-- ==== Sys2Proof/Certificates/Slice0/Obligations.lean ====
section
/-! DEFINITION. The statements for the provers, in the order of OBLIGATIONS.json. -/

open Sys2Proof
open Sys2Proof.Machine

/-! ## Encoding and decoding -/

/-- R80, R82: decoding the command word of any well-formed command, whatever its ignored bits 31:4 and whatever bytes
follow it, gives the command back and leaves those bytes. -/
def Obligations.DecodeEncodeRoundTrip : Prop :=
  ∀ i : Instr, i.wf = true → ∀ (ign : BitVec 28) (rest : List Byte),
    decode (lanesOfWord (encodeWith ign i) ++ rest) = .ok (i, rest)

/-- R82: the opcode map; the low four bits of a command word select exactly one row. -/
def Obligations.CommandWordSelectsOneRow : Prop :=
  ∀ w : Word,
    (w &&& 0xF#32 = 0x0#32 → decodeWord w = .nop) ∧ (w &&& 0xF#32 = 0x1#32 → decodeWord w = .crc32) ∧
    (w &&& 0xF#32 = 0x2#32 → decodeWord w = .frame) ∧ (w &&& 0xF#32 = 0x3#32 → decodeWord w = .deframe) ∧
    (w &&& 0xF#32 = 0x4#32 → decodeWord w = .u32pack) ∧ (w &&& 0xF#32 = 0x5#32 → decodeWord w = .u32unpack) ∧
    (w &&& 0xF#32 = 0x6#32 → decodeWord w = .netsum) ∧ (w &&& 0xF#32 = 0x7#32 → decodeWord w = .netsumPh) ∧
    (∀ op : Opcode, w &&& 0xF#32 = op.setWidth 32 → 8 ≤ op.toNat → decodeWord w = .reserved op) ∧
    (∀ i : Instr, i.wf = true → (decodeWord w = i ↔ w &&& 0xF#32 = (opcodeOf i).setWidth 32))

/-- Sample words of the vectors of spec/95_test_vectors.md (Q1 to Q3, L3-1, L3-3, L3-5) decode to their commands. -/
def Obligations.SampleCommandWordsDecode : Prop :=
  decodeWord 0x00000000#32 = .nop ∧ decodeWord 0x00000001#32 = .crc32 ∧ decodeWord 0x00000002#32 = .frame ∧
  decodeWord 0xFFFFFFF3#32 = .deframe ∧ decodeWord 0x00000004#32 = .u32pack ∧
  decodeWord 0x00000005#32 = .u32unpack ∧ decodeWord 0x00000007#32 = .netsumPh ∧
  decodeWord 0x0000000F#32 = .reserved 0xF#4

/-! ## The step -/

/-- R162: when the ENGINE takes the next step and the command word that CMD reads back decodes to `i`, the step is the
completion step of `i` at that state, with the ENGINE's turn taken off the list of events (log 1, log 2); so it is with
any pair given to the machine for RADIX_CODEC (R5, log 4), and `step` is the machine with the pair its parameters name. -/
def Obligations.StepRunsTheLatchedCommand : Prop :=
  ∀ (s : State) (i : Instr), EngineNext s → decode (lanesOfWord (readReg s .cmd)) = .ok (i, []) →
    step s = exec i (setInputs s s.inputs.tail) ∧
    (∀ c : RadixPair, stepWith c s = execWith c i (setInputs s s.inputs.tail)) ∧
    step s = stepWith (codecOf s.params) s

/-- The model's `withFetchWord` (log 1) makes the very next step the completion of exactly the command word given, in
the state its issue leaves (R161). -/
def Obligations.FetchWordRunsNext : Prop :=
  ∀ (s : State) (nbits w : Nat) (i : Instr), decodeTableWord nbits w = some i →
    step (s.withFetchWord nbits w) = exec i (issue s (BitVec.ofNat 32 (w % 2 ^ nbits)))

/-- R60, R68: a host access is one step, of the unit's own window; an access outside it stops the model by name (the
model's choice, log 10), and nothing else stops it (R180). -/
def Obligations.StepsAndTheOnlyStop : Prop :=
  ∀ s : State,
    (∀ addr z rest, s.inputs = .read addr z :: rest → s.params.unitBase ≤ addr → addr < s.params.unitBase + 0x10000 →
      step s = .next (busRead (setInputs s rest) (addr - s.params.unitBase) z)) ∧
    (∀ addr z v rest, s.inputs = .write addr z v :: rest → s.params.unitBase ≤ addr →
      addr < s.params.unitBase + 0x10000 →
      step s = .next (busWrite (setInputs s rest) (addr - s.params.unitBase) z v)) ∧
    (∀ i rest, s.inputs = i :: rest → ¬ Input.inWindow s.params i → ∃ addr, step s = .fault (.outsideWindow addr)) ∧
    ((∀ i rest, s.inputs = i :: rest → Input.inWindow s.params i) → ∃ t, step s = .next t)

/-- R161: a CMD write to an IDLE ENGINE issues the command of its low four bits and touches nothing else of the unit. -/
def Obligations.CmdWriteIssues : Prop :=
  ∀ (s : State) (v : Word), s.busy = false →
    busWrite s 0x00C .four v =
      { s with lastOp := v.extractLsb' 0 4, done := false, errcode := 0#4, busy := true, response := .accepted }

/-- R160: the two events of a command. From an IDLE ENGINE, a CMD write and then the ENGINE's turn complete the command
of the word written, on the operands as they stood at the write. -/
def Obligations.IssueThenCompletion : Prop :=
  ∀ (s : State) (addr : Nat) (v : Word) (rest : List Input), s.busy = false →
    unitOffset s.params addr = some 0x00C → s.inputs = .write addr .four v :: .complete :: rest →
    ∃ t u, step s = .next t ∧ t.busy = true ∧ t.done = false ∧ t.errcode = 0#4 ∧ t.werr = s.werr ∧
      step t = exec (decodeWord v) (setInputs t rest) ∧ step t = .next u ∧ u.busy = false ∧ u.done = true ∧
      u.inLen = s.inLen ∧ u.arg0 = s.arg0 ∧ u.arg1 = s.arg1 ∧ u.arg2 = s.arg2 ∧ (∀ k, inByte u k = inByte s k)

/-! ## The result and the frame of each command -/

/-- R165: NOP, its encoding; it ends with code 0 and writes BUSY, DONE and ERRCODE only; IN_LEN is not checked. -/
def Obligations.NopOnlyCompletes : Prop :=
  EncodedAs .nop 0x0#4 ∧ ∀ s : State, ∃ t, exec .nop s = .next t ∧ OnlyStatus .ok s t

/-- R166: the reserved opcodes, their encoding; each ends with BAD_OP and writes BUSY, DONE and ERRCODE only, and CMD reads
the opcode back. -/
def Obligations.ReservedEndsInBadOp : Prop :=
  (∀ op : Opcode, 8 ≤ op.toNat → EncodedAs (.reserved op) op) ∧
  ∀ (s : State) (op : Opcode), ∃ t, exec (.reserved op) s = .next t ∧ OnlyStatus .badOp s t ∧
    (s.lastOp = op → readReg t .cmd = op.setWidth 32)

/-- R115: CRC32, its encoding, its result, its LEN_RANGE error and its frame. -/
def Obligations.Crc32Command : Prop :=
  EncodedAs .crc32 0x1#4 ∧ ∀ s : State,
    (s.inLen.toNat ≤ s.params.inCap →
      ∃ t, exec .crc32 s = .next t ∧ CompletedWith .ok t ∧ t.result = crc32 (inBytes s s.inLen.toNat) ∧
        t.result1 = 0#32 ∧ SameHostSide s t ∧ SameOutput s t) ∧
    (s.params.inCap < s.inLen.toNat → ∃ t, exec .crc32 s = .next t ∧ OnlyStatus .lenRange s t)

/-- R116: FRAME, its encoding, its output, its errors LEN_RANGE and OUT_OVERFLOW, and its frame. -/
def Obligations.FrameCommand : Prop :=
  EncodedAs .frame 0x2#4 ∧ ∀ s : State, s.params.wf = true →
    (s.inLen.toNat ≤ s.params.inCap → (frame s.params (inString s)).length ≤ s.params.outCap →
      ∃ t, exec .frame s = .next t ∧ CompletedWith .ok t ∧ OutputIs (frame s.params (inString s)) t ∧
        t.result = crc32 (inString s) ∧ t.result1 = 0#32 ∧ SameHostSide s t) ∧
    (s.inLen.toNat ≤ s.params.inCap → s.params.outCap < (frame s.params (inString s)).length →
      ∃ t, exec .frame s = .next t ∧ CompletedWith .outOverflow t ∧ OutputIs [] t ∧
        t.result = 0#32 ∧ t.result1 = 0#32 ∧ SameHostSide s t) ∧
    (s.params.inCap < s.inLen.toNat → ∃ t, exec .frame s = .next t ∧ OnlyStatus .lenRange s t)

/-- R117: DEFRAME, its encoding, its output, its five errors and its frame. -/
def Obligations.DeframeCommand : Prop :=
  EncodedAs .deframe 0x3#4 ∧ ∀ s : State, s.params.wf = true →
    (∀ p cc, s.inLen.toNat ≤ s.params.inCap → deframe s.params (inString s) = .ok p cc →
      p.length ≤ s.params.outCap →
      ∃ t, exec .deframe s = .next t ∧ CompletedWith .ok t ∧ OutputIs p t ∧ t.result = cc ∧ t.result1 = cc ∧
        SameHostSide s t) ∧
    (∀ p cc, s.inLen.toNat ≤ s.params.inCap → deframe s.params (inString s) = .ok p cc →
      s.params.outCap < p.length →
      ∃ t, exec .deframe s = .next t ∧ CompletedWith .outOverflow t ∧ OutputIs [] t ∧ t.result = 0#32 ∧
        t.result1 = 0#32 ∧ SameHostSide s t) ∧
    (s.inLen.toNat ≤ s.params.inCap → deframe s.params (inString s) = .tooShort →
      ∃ t, exec .deframe s = .next t ∧ CompletedWith .tooShort t ∧ OutputIs [] t ∧ t.result = 0#32 ∧
        t.result1 = 0#32 ∧ SameHostSide s t) ∧
    (∀ cc rc, s.inLen.toNat ≤ s.params.inCap → deframe s.params (inString s) = .badChecksum cc rc →
      ∃ t, exec .deframe s = .next t ∧ CompletedWith .badChecksum t ∧ OutputIs [] t ∧ t.result = cc ∧
        t.result1 = rc ∧ SameHostSide s t) ∧
    (s.params.inCap < s.inLen.toNat → ∃ t, exec .deframe s = .next t ∧ OnlyStatus .lenRange s t)

/-- R118: U32PACK, its encoding, its output and its frame; IN_LEN is not read. -/
def Obligations.U32packCommand : Prop :=
  EncodedAs .u32pack 0x4#4 ∧ ∀ s : State, ∃ t, exec .u32pack s = .next t ∧ CompletedWith .ok t ∧
    OutputIs [s.arg0.extractLsb' 24 8, s.arg0.extractLsb' 16 8, s.arg0.extractLsb' 8 8, s.arg0.extractLsb' 0 8] t ∧
    t.result = s.arg0 ∧ t.result1 = 0#32 ∧ SameHostSide s t

/-- R119: U32UNPACK, its encoding, its result, its errors LEN_RANGE and TOO_SHORT, and its frame. -/
def Obligations.U32unpackCommand : Prop :=
  EncodedAs .u32unpack 0x5#4 ∧ ∀ s : State,
    (4 ≤ s.inLen.toNat → s.inLen.toNat ≤ s.params.inCap →
      ∃ t, exec .u32unpack s = .next t ∧ CompletedWith .ok t ∧
        t.result = inByte s 0 ++ inByte s 1 ++ inByte s 2 ++ inByte s 3 ∧ t.result1 = 0#32 ∧
        SameHostSide s t ∧ SameOutput s t) ∧
    (s.inLen.toNat < 4 → s.inLen.toNat ≤ s.params.inCap →
      ∃ t, exec .u32unpack s = .next t ∧ CompletedWith .tooShort t ∧ t.result = 0#32 ∧ t.result1 = 0#32 ∧
        SameHostSide s t ∧ SameOutput s t) ∧
    (s.params.inCap < s.inLen.toNat → ∃ t, exec .u32unpack s = .next t ∧ OnlyStatus .lenRange s t)
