-- ==== Sys2Proof/Proofs/Scope.lean ====
section
/-! The elaboration parameters (spec/00_scope.md R5, R6): what each check of `Params.wf` says, and what elaboration
answers. -/

namespace Sys2Proof.Machine

/-- R6 item 4: the substitutes B + i are the members of `substitutes base 0 rs`, so none of them is reserved exactly
when no member of that list is. -/
theorem substitutes_not_reserved_iff {base : Nat} {rs : List Byte} :
    (substitutes base 0 rs).all (fun b => !rs.contains b) = true ↔
      ∀ i r, rs[i]? = some r → r.toNat < base → BitVec.ofNat 8 (base + i) ∉ rs := by
  simp only [List.all_eq_true, Bool.not_eq_true', ← Bool.not_eq_true, List.contains_iff_mem, mem_substitutes,
    Nat.zero_add]
  constructor
  · intro h i r hr hlt
    exact h _ ⟨i, r, hr, hlt, rfl⟩
  · rintro h b ⟨i, r, hr, hlt, rfl⟩
    exact h i r hr hlt

/-- The five conditions of R6 on RESERVED. -/
theorem reservedWf_iff {rs : List Byte} : reservedWf rs = true ↔
    1 ≤ rs.length ∧ rs.length ≤ 4 ∧ rs.Nodup ∧ 0x0D#8 ∈ rs ∧
      ∀ i r, rs[i]? = some r → r.toNat < 256 - rs.length → BitVec.ofNat 8 (256 - rs.length + i) ∉ rs := by
  simp only [reservedWf, Bool.and_eq_true, decide_eq_true_eq, List.contains_iff_mem, substitutes_not_reserved_iff,
    and_assoc]

/-- R5: only a substitute codec can be ill formed, and it is when its number names no pair (log 4). -/
theorem codecWf_iff {p : Params} : codecWf p = true ↔
    ∀ id, p.codec = .substitute id → (Config.substitutePair id (256 - p.reserved.length)).isSome = true := by
  cases hc : p.codec with
  | sentinel => simp [codecWf, hc]
  | substitute n => simp [codecWf, hc]

/-- R5: well-formed parameters are the legal ranges, a well-formed RESERVED and a well-formed codec. -/
theorem params_wf_iff {p : Params} : p.wf = true ↔
    p.unitBase % 0x10000 = 0 ∧ 4 ≤ p.inCap ∧ p.inCap ≤ 16384 ∧ 6 ≤ p.outCap ∧ p.outCap ≤ 16384 ∧
      reservedWf p.reserved = true ∧ codecWf p = true := by
  simp only [Params.wf, Bool.and_eq_true, decide_eq_true_eq, and_assoc]

theorem elaborate_of_wf {p : Params} (h : p.wf = true) : elaborate p = .next (State.resetWith p) := if_pos h

theorem elaborate_of_not_wf {p : Params} (h : p.wf = false) : elaborate p = .refused .illFormedParams :=
  if_neg (ne_true_of_eq_false h)

theorem elaborateWith_of_wf {p : Params} (c : {c : RadixPair // c.Lawful (reducedBase p)})
    (h : ({ p with codec := .sentinel } : Params).wf = true) :
    elaborateWith p c = .next (State.resetWith { p with codec := .sentinel }, stepWith c.val) := by
  rw [elaborateWith, elaborate_of_wf h]

theorem elaborateWith_of_not_wf {p : Params} (c : {c : RadixPair // c.Lawful (reducedBase p)})
    (h : ({ p with codec := .sentinel } : Params).wf = false) :
    elaborateWith p c = .refused .illFormedParams := by
  rw [elaborateWith, elaborate_of_not_wf h]

/-- Settles O50: the parameter checks by their own lemmas, the default set by evaluation, and the two forms of
elaboration by their two answers. -/
theorem elaborationRefusesIllFormed : Obligations.ElaborationRefusesIllFormed := by
  unfold Obligations.ElaborationRefusesIllFormed
  refine ⟨fun p => ?_, by decide, fun _ => elaborate_of_not_wf, fun _ => elaborate_of_wf,
    fun _ c => ⟨elaborateWith_of_wf c, elaborateWith_of_not_wf c⟩⟩
  simp only [params_wf_iff, reservedWf_iff, codecWf_iff, and_assoc]

end Sys2Proof.Machine
end

section
/-! The register map of spec/10_state.md: the hardwired registers (R22, R33), CTRL (R24), STATUS (R26) and the interrupt
output (R40), each first as a fact about the register's word or write and then at its offset of the port. -/

namespace Sys2Proof.Machine

variable {s : State} {off : Nat} {r : Reg} {v : Word}

/-! ## Accesses that do not depend on BUSY -/

/-- A read of a register that is no result location, BUSY or not (R39). -/
theorem busRead_of_not_any (h : regAt off = some r) (hr : anyWhileBusy r = false) :
    busRead s off .four = respond s (.data (readReg s r)) := by
  rw [busRead_register h, hr, Bool.and_false, if_neg Bool.false_ne_true]

/-- A write of a register that is not locked, BUSY or not (R76). -/
theorem busWrite_of_not_locked (h : regAt off = some r) (hr : lockedReg r = false) :
    busWrite s off .four v = respond (writeReg s r v) .accepted := by
  rw [busWrite_register h, hr, Bool.and_false, if_neg Bool.false_ne_true]

theorem busRead_response_of_not_any (h : regAt off = some r) (hr : anyWhileBusy r = false) :
    (busRead s off .four).response = .data (readReg s r) := by
  rw [busRead_of_not_any h hr, respond_response]

/-! ## CTRL (R24) -/

@[simp] theorem softReset_irqEn (s : State) : (softReset s).irqEn = false := rfl

@[simp] theorem softReset_done (s : State) : (softReset s).done = false := rfl

theorem writeCtrl_of_reset (h : v.getLsbD 1 = true) : writeCtrl s v = softReset s := by
  rcases writeCtrl_cases s v with ⟨-, hw⟩ | ⟨h', -⟩
  · exact hw
  · rw [h] at h'; cases h'

theorem writeCtrl_of_not_reset (h : v.getLsbD 1 = false) : writeCtrl s v = putIrqEn s (v.getLsbD 0) := by
  rcases writeCtrl_cases s v with ⟨h', -⟩ | ⟨-, hw⟩
  · rw [h] at h'; cases h'
  · exact hw

theorem busWrite_ctrl (s : State) (v : Word) : busWrite s 0x004 .four v = respond (writeCtrl s v) .accepted :=
  busWrite_of_not_locked (r := .ctrl) rfl rfl

/-- Settles O43, by the two cases of a CTRL write. -/
theorem ctrlAccess : Obligations.CtrlAccess := by
  unfold Obligations.CtrlAccess
  intro s v
  refine ⟨fun h => ?_, fun h => ?_, busRead_of_not_any (r := .ctrl) rfl rfl⟩
  · rw [busWrite_ctrl, writeCtrl_of_not_reset h]; rfl
  · rw [busWrite_ctrl, writeCtrl_of_reset h]
    exact ⟨rfl, softReset_irqEn s⟩

/-! ## STATUS (R26) -/

theorem flagBit_getLsbD (b : Bool) (j : Nat) : (flagBit b).getLsbD j = (decide (j = 0) && b) := by
  cases b <;> simp [flagBit]

/-- The bits of the STATUS word: each field at its place and 0 elsewhere (R25, R26). -/
theorem statusWord_getLsbD (s : State) (j : Nat) : (statusWord s).getLsbD j =
    (decide (j = 8) && s.werr || decide (4 ≤ j) && s.errcode.getLsbD (j - 4) || decide (j = 2) && errFlag s ||
      decide (j = 1) && s.done || decide (j = 0) && s.busy) := by
  simp only [statusWord, BitVec.getLsbD_or, BitVec.getLsbD_shiftLeft, BitVec.getLsbD_setWidth, flagBit_getLsbD]
  by_cases hj : j < 9
  · interval_cases j <;> simp
  · have herr : s.errcode.getLsbD (j - 4) = false := BitVec.getLsbD_of_ge _ _ (by omega)
    grind

/-- Bits 31:9 of STATUS read 0 (R26). -/
theorem statusWord_getLsbD_of_ge (s : State) {j : Nat} (hj : 9 ≤ j) : (statusWord s).getLsbD j = false := by
  have herr : s.errcode.getLsbD (j - 4) = false := BitVec.getLsbD_of_ge _ _ (by omega)
  rw [statusWord_getLsbD, herr]
  grind

/-- ERRCODE is the field 7:4 (R25). -/
theorem statusWord_errcode (s : State) : (statusWord s).extractLsb' 4 4 = s.errcode := by
  apply BitVec.eq_of_getLsbD_eq
  intro j hj
  rw [BitVec.getLsbD_extractLsb', statusWord_getLsbD]
  interval_cases j <;> simp

theorem busWrite_status (s : State) (v : Word) : busWrite s 0x008 .four v = respond (writeStatus s v) .accepted :=
  busWrite_of_not_locked (r := .status) rfl rfl

/-- Settles O42, by the bits of the STATUS word. -/
theorem statusAccess : Obligations.StatusAccess := by
  unfold Obligations.StatusAccess
  intro s v
  refine ⟨busWrite_status s v, statusWord s, busRead_of_not_any (r := .status) rfl rfl, ?_, ?_, ?_, ?_,
    statusWord_errcode s, ?_, fun j hj => ?_⟩
  · rw [statusWord_getLsbD]; simp
  · rw [statusWord_getLsbD]; simp
  · rw [statusWord_getLsbD]; simp [errFlag, bne, Bool.beq_eq_decide_eq]
  · rw [statusWord_getLsbD]; simp
  · rw [statusWord_getLsbD]; simp
  · exact statusWord_getLsbD_of_ge s hj

/-! ## The hardwired registers (R22, R33) -/

/-- Lane `i` of a data word put together from its lanes (R64). -/
theorem wordOfLanes_lane (b0 b1 b2 b3 : Byte) {i : Nat} (hi : i < 4) :
    (wordOfLanes b0 b1 b2 b3).extractLsb' (8 * i) 8 = [b0, b1, b2, b3].getD i 0#8 := by
  have := b0.isLt; have := b1.isLt; have := b2.isLt; have := b3.isLt
  apply BitVec.eq_of_toNat_eq
  rw [BitVec.extractLsb'_toNat, wordOfLanes_toNat, Nat.shiftRight_eq_div_pow]
  match i, hi with
  | 0, _ | 1, _ | 2, _ | 3, _ => simp; omega

theorem rsvWord_lane (p : Params) {i : Nat} (hi : i < 4) :
    (rsvWord p).extractLsb' (8 * i) 8 = p.reserved.getD i 0#8 := by
  rw [rsvWord, wordOfLanes_lane _ _ _ _ hi]
  match i, hi with
  | 0, _ | 1, _ | 2, _ | 3, _ => rfl

theorem cfgWord_toNat {p : Params} (h1 : 1 ≤ p.reserved.length) (h4 : p.reserved.length ≤ 4) :
    (cfgWord p).toNat = p.reserved.length + 2 ^ 8 * (256 - p.reserved.length) := by
  have : p.reserved.length = 1 ∨ p.reserved.length = 2 ∨ p.reserved.length = 3 ∨ p.reserved.length = 4 := by omega
  rcases this with h | h | h | h <;> simp [cfgWord, reservedCount, reducedBase, h]

/-- The read-only registers: none is locked, and a write leaves the unit as it is (R66, R76). -/
theorem regAt_readOnly (h : off ∈ [0x000, 0x014, 0x018, 0x01C, 0x02C, 0x030, 0x034, 0x038]) :
    ∃ r, regAt off = some r ∧ lockedReg r = false ∧ ∀ s v, writeReg s r v = s := by
  simp only [List.mem_cons, List.not_mem_nil, or_false] at h
  rcases h with rfl | rfl | rfl | rfl | rfl | rfl | rfl | rfl
  all_goals exact ⟨_, rfl, rfl, fun _ _ => rfl⟩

Work item:
Which of the lines above include the string "their"? Pick them out and copy them.

Answer section:
/-- Sample words of the vectors of spec/95_test_vectors.md (Q1 to Q3, L3-1, L3-3, L3-5) decode to their commands. -/
/-- R166: the reserved opcodes, their encoding; each ends with BAD_OP and writes BUSY, DONE and ERRCODE only, and CMD reads
/-- Settles O50: the parameter checks by their own lemmas, the default set by evaluation, and the two forms of
elaboration by their two answers. -/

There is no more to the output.